Gonzales v. Shotgun Creek Las Vegas, L.L.C.
This text of 577 F. App'x 709 (Gonzales v. Shotgun Creek Las Vegas, L.L.C.) is published on Counsel Stack Legal Research, covering Court of Appeals for the Ninth Circuit primary law. Counsel Stack provides free access to over 12 million legal documents including statutes, case law, regulations, and constitutions.
Opinion
MEMORANDUM
Tom Gonzales (“Gonzales”) appeals the district court’s decisions: (1) granting summary judgment to Specialty Trust, Inc., Specialty Mortgage Corp., Specialty Strategic Financing Fund, L.P. (collectively “Specialty Defendants” 1), and Wells Fargo Bank, N.A. (“Wells Fargo”), finding that the parties to the settlement agreement (“Agreement”) did not intend that the Parcel A Transfer Fee constitute a lien on Parcel A; (2) granting summary judgment to Desert Land, L.L.C. (“Desert Land”), Desert Oasis Apartments, L.L.C., and Desert Oasis Investments, L.L.C. (“Desert Investments”) (collectively “Desert Entities”), finding that the FLT Option Transactions2 did not give rise to the obligation to pay the Parcel A Transfer Fee; and (3) denying Gonzales’s motion for a preliminary injunction, finding that he did not show a likelihood of irreparable harm. We have jurisdiction pursuant to 28 U.S.C. §§ 1291 and 1292(a)(1), and we affirm the district court’s decisions.
I
Under Nevada law, when, as in this case, it is claimed that a lien arises out of an express contract, the parties’ intent to create the lien must be clearly indicated on the face of the agreement. Union Indem. Co. v. A.D. Drumm, Jr., Inc., 57 Nev. 242, 70 P.2d 767, 768 (1937) (per curiam). Because the Agreement’s § 1.1(b) provides that the Parcel A Transfer Fee is not a mortgage, deed of trust, or other lien on Parcel A, the district court correctly concluded that the parties to the Agreement did not intend that this transfer fee be a lien on Parcel A. Similarly, the district court also correctly concluded that the Parcel A Transfer Fee was not a preemptive property right as the Agreement contains no language suggesting that the transfer fee was anything but a right to receive a certain sum of money in the event of a Parcel A Transfer.3
II
Under the terms of the Agreement, the obligation to pay the Parcel A Transfer Fee arises only upon the occurrence of a Parcel A Transfer, defined as:
either: (a) the sale, transfer or other conveyance of any legal or beneficial interest in the entity or entities that own Parcel A (a “Parcel A Equity Transfer”); [711]*711or (b) the sale, transfer or other conveyance of all or any part of Parcel A, other than (i) a Parcel A Mortgage or (ii) sales, transfers or other conveyances of purchases for easements or to realign property lines, or condemnations involving less than 5% of the gross Parcel A land area.

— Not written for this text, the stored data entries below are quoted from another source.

-- ==== Sys2Proof/Certificates/Slice0/Obligations.lean ====
section
/-! DEFINITION. The statements for the provers. Each docstring names what of spec/ it formalises. Where a rule closes with
a decision mark, that is the spec's own choice, and the docstring names the decision. -/

open Sys2Proof Sys2Proof.Machine

/-! ### Words and frames -/

/-- Every row of the opcode table, as a number, decodes to its instruction (30_encoding.md sections 3 and 5). How a row becomes a number is
log entry 12, DEDUCED (`H` in 18 bits of 24, wire byte 0 the most significant). The word of `op` 0 is both READ rows, told apart by `MODE`, and
decodeTableWord answers for it under the mode after reset: that is the model's choice, log entry 7, DEDUCED. -/
def Obligations.TableWordsDecodeToTheirRows : Prop :=
  decodeTableWord 56 0x424DE400010174 = some .wakeup
  ∧ decodeTableWord 56 0x424DE400000173 = some .sleep
  ∧ decodeTableWord 56 0x424DE100010171 = some .setModeActive
  ∧ decodeTableWord 56 0x424DE100000170 = some .setModePassive
  ∧ decodeTableWord 56 0x424DE200000171 = some .passiveRead
  ∧ decodeTableWord 56 0x424D000000008F = some (.cmdGeneric 0x00 0x0000 0x008F)
  ∧ decodeTableWord 64 0x424D0004E1000174 = some (.ackFrame #v[0x00, 0x04, 0xE1, 0x00, 0x01, 0x74])
  ∧ decodeTableWord 256 0x424D001C00050008000900050008000903FC012C0032000400010000970002D1 = some (.readingFrame
      #v[0x00, 0x1C, 0x00, 0x05, 0x00, 0x08, 0x00, 0x09, 0x00, 0x05, 0x00, 0x08, 0x00, 0x09, 0x03, 0xFC,
         0x01, 0x2C, 0x00, 0x32, 0x00, 0x04, 0x00, 0x01, 0x00, 0x00, 0x97, 0x00, 0x02, 0xD1])
  ∧ decodeTableWord 24 0x00000 = some (.readActive 0)
  ∧ decode .passive (tableWord 24 0x00000) = .ok (.readPassive 0)
  ∧ decodeTableWord 24 0x1FFFF = some (.wakeupOp 0xFFFF)
  ∧ decodeTableWord 24 0x20000 = some (.sleepOp 0)
  ∧ decodeTableWord 24 0x30000 = some .setModeOpPassive
  ∧ decodeTableWord 24 0x30001 = some .setModeOpActive
  ∧ decodeTableWord 24 0x30100 = some (.setModeOpIllegal 0x0100)

/-- Decoding the word of a well-formed instruction gives it back, with every operand, in the mode its row asks for. -/
def Obligations.DecodeOfEncodeIsTheInstruction : Prop :=
  ∀ (m : Mode) (i : Instr), i.wellFormed = true → i.rowMode m = true → decode m (encode i) = .ok i

/-- No bit of a word is lost in decoding: whatever the decoder accepts, the encoder writes the same word for. -/
def Obligations.EncodeOfDecodeIsTheWord : Prop :=
  ∀ (m : Mode) (w : Encoded) (i : Instr), decode m w = .ok i → encode i = w ∧ i.rowMode m = true

/-- A frame is rejected exactly when it does not begin with the marker or has the length of no frame kind
(30_encoding.md section 1). That a seven-byte frame is accepted whatever its checksum bytes are, is the model's choice, log entry 10, DESIGN
CHOICE; that every other frame is rejected by name is the model's choice, log entry 18, DESIGN CHOICE. -/
def Obligations.FrameRejectedWithoutMarkerOrLength : Prop :=
  ∀ (m : Mode) (bs : List Byte),
    (∃ e, decode m (.frame bs) = .rejected e) ↔
      ¬ (bs.take 2 = [0x42, 0x4D] ∧ (bs.length = 7 ∨ bs.length = 8 ∨ bs.length = 32))

/-- Every word of the host interface is a well-formed instruction: "All four codes are used, so there is no undefined `op`"
(30_encoding.md section 5). -/
def Obligations.EveryHostWordIsAnInstruction : Prop :=
  ∀ (m : Mode) (h : HostWord), ∃ i, decode m (.host h) = .ok i ∧ i.wellFormed = true

/-! ### Word decoder, checksum, codecs -/

/-- Rule R131, with its example. -/
def Obligations.WordIsHighByteThenLowByte : Prop :=
  (∀ (n : Nat) (p : Vector Byte (2 * n)) (i : Nat) (_ : i < n),
    (words p)[i] = (p[2 * i].setWidth 16 <<< 8) ||| p[2 * i + 1].setWidth 16
    ∧ (words p)[i].toNat = 256 * p[2 * i].toNat + p[2 * i + 1].toNat)
  ∧ (∀ (buf : Vector Byte 30) (i : Nat) (_ : i < 15),
    (bufWords buf)[i].toNat = 256 * buf[2 * i].toNat + buf[2 * i + 1].toNat)
  ∧ words (n := 1) #v[0x03, 0xFC] = #v[1020]

/-- Rule R141: the checksum of a received payload is the marker sum 0x8F = 143 and the sum of all payload bytes but the last
two, as byte values (not words, rule R144), modulo 65536; with the rule's example. -/
def Obligations.ReceivedChecksumIsTheByteSum : Prop :=
  (∀ (n : Nat) (p : Vector Byte n), 2 ≤ n →
    (csumRx p).toNat = (0x8F + ((p.toList.take (n - 2)).map BitVec.toNat).sum) % 65536)
  ∧ (0x42 + 0x4D = 0x8F ∧ 0x8F = 143)
  ∧ csumRx (#v[0x00, 0x04, 0xE1, 0x00, 0x01, 0x74] : Vector Byte 6) = 0x0174

/-- Rule R142: `CHECK` holds exactly when the last word equals `CSUM_RX`; with the rule's example. -/
def Obligations.CheckAcceptsExactlyTheMatchingChecksum : Prop :=
  (∀ (n : Nat) (p : Vector Byte (2 * n)) (_ : 1 ≤ n),
    check p = true ↔ (p[2 * n - 2].setWidth 16 <<< 8) ||| p[2 * n - 1].setWidth 16 = csumRx p)
  ∧ check (n := 3) #v[0x00, 0x04, 0xE1, 0x00, 0x01, 0x75] = false
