/-! #### TXS -/

theorem hostStart_txs (op : HostOp) (arg : U16) (s : State) : (hostStart op arg s).txs = s.txs := by
  rcases hostStart_cases op arg s with
    ⟨_, _, hs⟩ | ⟨_, _, hs⟩ | ⟨_, hs⟩ | ⟨_, hs⟩ | ⟨_, _, hs⟩ | ⟨_, _, hs⟩ <;> rw [hs] <;> rfl

theorem waitDone_txs (s : State) : (waitDone s).txs = s.txs := by
  rcases waitDone_cases s with ⟨_, ht⟩ | ⟨_, ht⟩ <;> rw [ht]
  rfl

theorem ReceptionFrame.txs_eq {s t : State} (h : ReceptionFrame s t) : t.txs = s.txs :=
  (congrArg State.txs h).trans rfl

theorem takeRxByte_txs (s : State) : (takeRxByte s).txs = s.txs := by
  rcases takeRxByte_cases s with ⟨b, bs, _, ha, ht⟩ | ⟨_, ht⟩ <;> rw [ht]
  exact (rxByte_receptionFrame b (s := { s with rx := bs }) ha).txs_eq

theorem takeRxTimeout_txs (s : State) : (takeRxTimeout s).txs = s.txs := by
  rcases takeRxTimeout_cases s with ⟨_, _, ht⟩ | ⟨_, ht⟩ <;> rw [ht]
  rfl

theorem ioFault_txs (s : State) : (ioFault s).txs = s.txs := by
  rcases ioFault_cases s with ⟨_, ht⟩ | ⟨_, ht⟩ <;> rw [ht]
  rfl

/-- `tx_accept` sends `tx_data`, or nothing. -/
theorem txAccept_txs (s : State) :
    (txAccept s).txs = s.txs ∨ (s.phase = .tx ∧ ∃ b, txData s = some b ∧ (txAccept s).txs = s.txs ++ [b]) := by
  rcases txAccept_cases s with ⟨hp, hlt, hsent⟩ | ⟨_, ht⟩
  · refine .inr ⟨hp, s.txbuf[s.txi.val], by simp [txData, hlt], ?_⟩
    rcases hsent with ⟨_, ht⟩ | ⟨_, _, ht⟩ | ⟨_, _, ht⟩ <;> rw [ht] <;> rfl
  · exact .inl (congrArg State.txs ht)

/-- The two ways in which `t` has sent bytes that `s` has not. -/
def HasSent (s t : State) : Prop :=
  (s.inbox.head? = some .txAccept ∧ s.phase = .tx ∧ ∃ b, txData s = some b ∧ t.txs = s.txs ++ [b])
  ∨ (s.phase = .idle ∧ ∃ f, s.inbox.head? = some (.instr (.frame f)) ∧ t.txs = s.txs ++ f)

theorem HasSent.txs_prefix {s t : State} (h : HasSent s t) : s.txs <+: t.txs := by
  rcases h with ⟨_, _, b, _, ht⟩ | ⟨_, f, _, ht⟩ <;> rw [ht] <;> exact List.prefix_append _ _

theorem step_txs {s t : State} (hstep : step s = .next t) : t.txs = s.txs ∨ HasSent s t := by
  cases hin : s.inbox with
  | nil =>
    obtain ⟨hnone, _⟩ := stepTakesTheOfferedEvent s []
    obtain rfl := Host.Outcome.next.inj ((hnone hin).symm.trans hstep)
    exact .inl rfl
  | cons e rest =>
    have htake := take_of_step hin hstep
    cases e with
    | instr w =>
      cases w with
      | host h =>
        obtain ⟨_, rfl⟩ := step_hostWord_next hin hstep
        exact .inl (hostStart_txs _ _ _)
      | frame f =>
        rcases step_frame_next hin hstep with hsent | rfl | ⟨_, rfl⟩
        · exact .inr (.inr ⟨hsent.idle_before, f, by rw [hin]; rfl, hsent.txs_eq⟩)
        · exact .inl rfl
        · exact .inl (handOver_receptionFrame _ { s with inbox := rest }).txs_eq
    | txAccept =>
      obtain rfl := Host.Outcome.next.inj htake
      rcases txAccept_txs { s with inbox := rest } with ht | ⟨hp, b, hb, ht⟩
      · exact .inl ht
      · exact .inr (.inl ⟨by rw [hin]; rfl, hp, b, hb, ht⟩)
    | waitDone =>
      obtain rfl := Host.Outcome.next.inj htake
      exact .inl (waitDone_txs _)
    | rxByte =>
      obtain rfl := Host.Outcome.next.inj htake
      exact .inl (takeRxByte_txs _)
    | rxTimeout =>
      obtain rfl := Host.Outcome.next.inj htake
      exact .inl (takeRxTimeout_txs _)
    | ioFault =>
      obtain rfl := Host.Outcome.next.inj htake
      exact .inl (ioFault_txs _)
    | reset =>
      obtain rfl := Host.Outcome.next.inj htake
      exact .inl rfl
    | sensorByte b =>
      obtain rfl := Host.Outcome.next.inj htake
      exact .inl rfl

/-- Settles O57: a step leaves TXS alone, or appends one byte or one request. -/
theorem transmittedBytesAreOnlyAppended : Obligations.TransmittedBytesAreOnlyAppended := by
  unfold Obligations.TransmittedBytesAreOnlyAppended
  intro s t hstep
  rcases step_txs hstep with hsame | hsent
  · exact ⟨hsame ▸ List.prefix_refl _, fun hne => absurd hsame hne⟩
  · exact ⟨hsent.txs_prefix, fun _ => hsent⟩

end Sys2Proof.Machine

namespace Sys2Proof.Machine

/-! ### Errors (60_exceptions.md rules R239, R240) -/

/-- A step that ends in an error keeps `MODE` and the reading: both are written by a completion with OK alone. -/
theorem step_error_keeps_results {s t : State} {e : Input} {rest : List Input} (hin : s.inbox = e :: rest) (hne : e ≠ .reset)
    (hstep : step s = .next t) (hst : t.status ≠ .ok) :
    t.mode = s.mode ∧ t.reading = s.reading ∧ (t.rvalid = s.rvalid ∨ t.rvalid = false) := by
  have hmode : t.mode = s.mode := by
    rcases step_keepsOrSetsMode hin hne hstep with hm | ⟨_, _, _, _, _, _, hok⟩
    · exact hm
    · exact absurd hok hst
  rcases step_keepsOrCommits hin hne hstep with ⟨hr, hv⟩ | ⟨_, _, _, _, _, hok, _⟩
  · refine ⟨hmode, hr, ?_⟩
    cases htv : t.rvalid with
    | false => exact .inr rfl
    | true => exact .inl (hv htv).symm
  · exact absurd hok hst

/-- What an operation in progress has become in a step on `e` that ends it with an error. -/
def EndedByError (s t : State) (e : Input) (rest : List Input) : Prop :=
  t = { s with
    phase := .idle, done := true, status := t.status, inbox := rest
    buf := t.buf, cnt := t.cnt, prev42 := t.prev42, rx := t.rx }
  ∧ (e = .rxTimeout ∨ e = .ioFault → t = { s with phase := .idle, done := true, status := .sensorError, inbox := rest })
  ∧ (e = .rxByte → ∃ b, s.rx = b :: t.rx ∧
      t = { s with
        phase := .idle, done := true, status := .checksumMismatch, inbox := rest
        buf := s.buf.setIfInBounds s.cnt.val b, cnt := s.cnt + 1, rx := t.rx })
  ∧ (e = .rxTimeout ∨ e = .ioFault ∨ e = .rxByte ∨ ∃ f, e = .instr (.frame f))

theorem endedByError_sensorError {s : State} {e : Input} {rest : List Input} (he : e = .rxTimeout ∨ e = .ioFault) :
    EndedByError s (complete .sensorError { s with inbox := rest }) e rest := by
  rw [complete_error (by decide)]
  refine ⟨rfl, fun _ => rfl, fun hbyte => ?_, ?_⟩
  · rcases he with rfl | rfl <;> exact Input.noConfusion hbyte
  · rcases he with rfl | rfl <;> simp

/-- The verdict is OK or ChecksumMismatch. -/
theorem verdict_of_ne_ok {s : State} (h : verdict s ≠ .ok) : verdict s = .checksumMismatch := by
  unfold verdict at h ⊢
  split at h
  · exact absurd rfl h
  · rename_i hfail
    exact if_neg hfail

/-- A byte ends an operation with an error only where it is the last of a payload that fails the check. -/
theorem endedByError_rxByte {s : State} {b : Byte} {bs : List Byte} {rest : List Input} (hrx : s.rx = b :: bs)
    (ha : acceptsByte s = true) (hidle : (rxByte b { s with rx := bs, inbox := rest }).phase = .idle)
    (hst : (rxByte b { s with rx := bs, inbox := rest }).status ≠ .ok) :
    EndedByError s (rxByte b { s with rx := bs, inbox := rest }) .rxByte rest := by
  rcases rxByte_cases b { s with rx := bs, inbox := rest } ha with
    ⟨_, _, _, ht⟩ | ⟨hp, _, ht⟩ | ⟨hp, _, ht⟩ | ⟨_, _, ht⟩ <;> rw [ht] at hidle hst ⊢
  · exact Phase.noConfusion hidle
  · exact absurd (hp.symm.trans hidle) (by decide)
  · exact absurd (hp.symm.trans hidle) (by decide)
  · rw [verdict_of_ne_ok hst, complete_error (by decide)]
    exact ⟨rfl, by simp, fun _ => ⟨b, hrx, rfl⟩, .inr (.inr (.inl rfl))⟩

The FLT Option Transactions do not constitute a Parcel A Transfer because Desert Land’s conveyance of the FLT Option to Desert Investments was neither a Parcel A Equity Transfer nor a “sale, transfer or other conveyance of all or any part of Parcel A.” Nor was Desert Investments’ subsequent exercise of the Option a qualifying transfer of Parcel A, such that it gave rise to the obligation to pay the Parcel A Transfer Fee. Accordingly, the district court correctly determined that the FLT Option Transactions did not trigger the obligation to pay the Parcel A Transfer Fee.4
Ill
The district court denied Gonzales’s motion for a preliminary injunction, concluding that he had not shown a likelihood of irreparable harm. Even assuming that Gonzales had shown a likelihood of irreparable harm, he has not demonstrated the requisite likelihood of success on the merits. See Alliance for the Wild Rockies v. Cottrell, 632 F.3d 1127, 1133 (9th Cir.2011). Indeed, his claim that the Parcel A Transfer Fee was due was premised solely on the FLT Option Transactions. As explained in Section II, however, these transactions did not trigger the obligation to pay the Parcel A Transfer Fee to Gonzales because they did not constitute a Parcel A Transfer, as defined by the Agreement.
AFFIRMED.
This disposition is not appropriate for publication and is not precedent except as provided by 9 th Cir. R. 36-3.